ATLANTA -- Atlanta Mayor Kasim Reed was beaming Sunday, thrilled the big party is going great -- ecstatic, he said, that the NCAA Men's Final Four weekend is turning out to be a huge economic windfall for Atlanta.
Or is it?
Mayor Reed projected, once again, that the Final Four is pouring, perhaps, more than $70 million into the Atlanta economy.
"I think that all of our hotels are full," he said. "The numbers that we're getting is that the economic impact will be between $65 million and $72 million. But all of the numbers have just been through the roof."
But independent economic studies have concluded that the cities that host major national and international sporting events do not come out ahead financially; they break even, at best.
Economics professor Victor Matheson of the College of the Holy Cross in Worcester, Mass., and economics professor Robert Baade, now with Lake Forest College near Chicago, analyzed the financials of big sporting events going back to 1970.
Consistently, Dr. Matheson said, the projections of a huge economic impact were far higher than the outcomes, on the order of 10 times higher.
"One handy rule of thumb that economists use is, take whatever the city or the promoters tell you, and just move the decimal place one point to the left," he said.
Matheson and Baade found, for example, that a lot of the money that pours into the host cities does not stay in the host cities; it goes to the out-of-state corporations that own the big hotels and restaurant chains.
"Certainly a hotel room in Atlanta this weekend is very expensive," Matheson said. "They're charging two and three times their normal rate. But they're not increasing the salaries of their desk clerks and their room cleaners by two or three times. So all of that money is just going back to the shareholders. It's going back to corporate headquarters in New York City. Not a lot of that money sticks in Atlanta" in the case of the 2013 Final Four.
And Matheson said that studies over timehave found that the big sporting events end up simply replacing other comparably big conventions that wanted to come to those cities-- conventions that had to find other cities because there was no room for them during thebig sporting events.
"There is no doubt that this is a fun weekend for Atlanta," Dr. Matheson said. "This is a great party, and we have good evidence that events like this make people in the host cities happier. But we just simply don't have much evidence that it makes people richer."

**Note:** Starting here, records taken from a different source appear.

/-- A background command or maintenance write of a region group (R407, R410, R413): group, command code, region reported,
its flash operations, how many are done, STORE_ABORT seen; pair, target copy and kind of a journal write; whether GLIDE left it
(R413). -/
structure Job where
  group : Nat
  code : Nat
  region : Nat
  ops : List FlashOp
  done : Nat
  abort : Bool
  write : Option (Nat × Nat × Nat)
  left : Bool
  deriving DecidableEq, Repr

/-- A firmware update under way (R417): slot, image length. -/
structure Update where
  slot : Nat
  len : Nat
  deriving DecidableEq, Repr

/-- The boot store beyond its registers and its flash (R395 to R417): density, region table, remaps in force, running
commands, commands cut by a reset and not yet resolved, rewrites marked (pair 0 ANCHOR or 1 CONFIG, copy, kind),
copies and slots retired for good, update, slots whose update has not been finished, violations logged by reason. -/
structure StoreRt where
  mib : Nat
  lay : List (Nat × Nat)
  remap : List (Nat × Nat)
  jobs : List Job
  cut : List Job
  marks : List (Nat × Nat × Nat)
  retired : List Nat
  update : Option Update
  spoilt : List Nat
  viol : SMap (BitVec 48)
  deriving DecidableEq, Repr

/-- The fuses (R418): key hash with its mark, number of rollback bits, debug lock, region protection, role lock, serial
number. A bit only ever goes from 0 to 1. -/
structure Fuses where
  key : BitVec 256
  mark : Byte
  rollback : Nat
  debug : Bool
  protect : BitVec 4
  roleLock : Nat
  serial : BitVec 64
  deriving DecidableEq, Repr

/-- The instructions of the IEEE 1149.1 port (R420): the four it always offers, and any other by its code. -/
inductive JtagInstr where
  | bypass
  | idcode
  | samplePreload
  | extest
  | other (code : Nat)
  deriving DecidableEq, Repr

/-- A migration (R429): source, destination, the destination's mode before it, state copied, tick, its MIG_START. -/
structure Mig where
  src : Nat
  dst : Nat
  former : Nat
  copied : Bool
  start : BitVec 48
  ref : CauseRef
  deriving DecidableEq, Repr

/-- A lane test (R426, R432): lane, first mismatch seen, passes of a retest (none for an ordinary test). -/
structure LaneTest where
  lane : Nat
  second : Bool
  retest : Option Nat
  deriving DecidableEq, Repr

/-- What BIST_REPORT tells of a lane (R436): tested, last test failed, passes, tick of the last pass. -/
structure LaneReport where
  tested : Bool
  fail : Bool
  passes : Nat
  last : Option (BitVec 48)
  deriving DecidableEq, Repr

/-- A background BIST command (R436): code, units still to test, status so far, ended. -/
structure BistCmd where
  code : Nat
  left : List Nat
  status : Nat
  ended : Bool
  deriving DecidableEq, Repr

/-- Self-test (R426 to R437): migration, test, command, reports, LANE resets held for a lane (R358, R437), mode words of
lanes that failed while they held a configuration (R433). -/
structure BistRt where
  mig : Option Mig
  test : Option LaneTest
  cmd : Option BistCmd
  reports : SMap LaneReport
  heldGo : List Nat
  parked : SMap Word
  deriving DecidableEq, Repr

/-- The chip: every piece of state but the byte memories. -/
structure Chip where
  /-- every register of the map, those of lanes and carriages in force (R458 to R463) -/
  regs : SMap Word
  /-- staged register values by address: lanes (R15, R468), carriage descriptors (R192) -/
  staged : SMap Word
  /-- lane values captured by apply and not yet in force (R468) -/
  captured : SMap Word
  /-- RL partner latches, key interface × 65536 + address (R382, R477) -/
  latch : SMap Word
  /-- bytes last returned to each interface -/
  rdata : SMap (List Byte)
  pw : Power
  tm : Time
  lg : Log
  ft : Faults
  /-- numbers the free values drawn so far: the model's own field -/
  freeCount : Nat
  ain : SMap AinRt
  cal : SMap CalRt
  /-- local memory of each lane -/
  lanes : SMap LaneRt
  /-- the MOT pool, oldest first -/
  mot : List MotObj
  /-- follow records by primary lane (R171) -/
  follows : SMap Follow
  /-- follow-owned leads (R178) -/
  ownedLeads : List Nat
  /-- lines that stay after FOLLOW_CLEAR, in samples by lane (R172) -/
  lines : SMap Nat
  /-- carriages by id -/
  carr : SMap CarrRt
  /-- record sequence, key carriage × 128 + lane (R204) -/
  recSeq : SMap Nat
  /-- at the head, the ids that the foot's map reserves (R210, R211) -/
  heldMap : List Nat
  /-- at the head, segments completed since the last train (R259) -/
  toLink : List Seg
  /-- at a foot or solo part, segments for the ring and the ports (R296) -/
  toOut : List Seg
  /-- at a foot, a changed map of reserved ids is to be sent (R210) -/
  idmapDue : Bool
  /-- the Jedon link -/
  lk : LinkRt
  /-- control path and time distribution -/
  cp : CtrlRt
  /-- whisper receiver, domain K -/
  wsp : WspRt
  /-- audio ports (R277 to R292) -/
  ports : SMap PortRt
  /-- carriages at the ports (R282) -/
  plays : SMap PlayRt
  /-- privileged slots (R299) -/
  privs : SMap PrivRt
  /-- host port and shared ring (R293 to R298) -/
  host : HostRt
  /-- control bus and attention messages -/
  twb : TwbRt
  /-- synthesiser -/
  clk : ClkRt
  sens : SensRt
  /-- boot store -/
  store : StoreRt
  /-- the fuses themselves -/
  fuse : Fuses
  /-- key hash as the mirror holds it, domain K (R418, R425) -/
  keyShown : BitVec 256
  /-- instruction register of the IEEE 1149.1 port (R420) -/
  jtag : JtagInstr
  bist : BistRt
  deriving DecidableEq, Repr

/-- The byte memories: mailbox payload window (R470), configuration staging buffer (R407), carriage memory (R296) and
boot-store flash (R393). -/
structure Mem where
  win : SMap Byte
  stage : SMap Byte
  cmem : SMap Byte
  flash : SMap Byte
  deriving DecidableEq, Repr

/-- The part: chip, memories, and the commands that wait, first in, first out. -/
structure State where
  chip : Chip
  mem : Mem
  pending : List Instr
  deriving DecidableEq, Repr

/-- The chip at reset: registers at their reset words, everything else empty or at the value named in the log. -/
def Chip.reset : Chip where
  regs := []
  staged := []
  captured := []
  latch := []
  rdata := []
  pw := ⟨.starting, true, false, 0, 0, none, false, none, none, none, none, 0, 0, 0, 0, 0, true⟩
  tm := ⟨0, 0, 0, true, false, 0, 0, none, none⟩
  lg := ⟨[], [], [], 0, none⟩
  ft := ⟨[], 0, none, none, 0⟩
  freeCount := 0
  ain := []
  cal := []
  lanes := []
  mot := []
  follows := []
  ownedLeads := []
  lines := []
  carr := []
  recSeq := []
  heldMap := []
  toLink := []
  toOut := []
  idmapDue := false
  lk := LinkRt.reset
  cp := CtrlRt.reset
  wsp := ⟨[], none, false, none, none, none, none, [], []⟩
  ports := []
  plays := []
  privs := []
  host := ⟨[], ⟨0, none⟩, [], false, false⟩
  twb := ⟨[], false, [], none, 0, 0, 0, [], 0, 0⟩
  clk := ⟨none, false, none, none, none, none, false, none, none⟩
  sens := ⟨false, false, false, false, false⟩
  store := ⟨0, [], [], [], [], [], [], none, [], []⟩
  fuse := ⟨0, 0, 0, false, 0, 0, 0⟩
  keyShown := 0
  jtag := .idcode
  bist := ⟨none, none, none, [], [], []⟩

/-- The memories at reset: nothing listed. -/
def Mem.reset : Mem := ⟨[], [], [], []⟩

/-- The part right after the power-on reset, its start not yet run (R353); no command waits. -/
def State.reset : State := ⟨Chip.reset, Mem.reset, []⟩

/-- Memories in canonical form. -/
def Mem.wf (m : Mem) : Bool :=
  smWf zeroByte m.win && smWf zeroByte m.stage && smWf zeroByte m.cmem && smWf erasedByte m.flash

/-- What a command answers. -/
abbrev Outc := Host.Outcome State Fault Refusal

end Sys2Proof.Machine
end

What about the long-term benefits of Atlanta enhancing its image and reputation through events like the Final Four, resulting in more conventions coming to town, and more corporations moving into town, and more people coming to visit, and more people moving here because they like what they see?
"There is no doubt that Atlanta is on everyone's mind this weekend. It's put on the map. But remember, Atlanta's one of the largest cities in the United States. It's already on most people's maps. And the real question is, do you get any long-term increase in convention business or other tourism business? And the evidence we see is that, there's not a whole lot of clear evidence that you do have a big increase in other types of tourism following big sporting events like the Final Four or, for example, the Olympics."
Mayor Reed pointed out that Atlanta is in the "big leagues" among U.S. host cities, and Atlanta will continue to compete for more huge events -- another Final Four, another Super Bowl, another Olympics -- because, he said, that's what Atlanta does. This is a convention and visitors city.
"We host major events as well as any city in America," Reed said. "We're going to compete. And we're going to be competing with a new stadium [to offer the sports leagues and teams].... Right now, the world's eyes are on the city of Atlanta. There are 200 countries, several million viewers every single night are watching the city of Atlanta, on display at its best."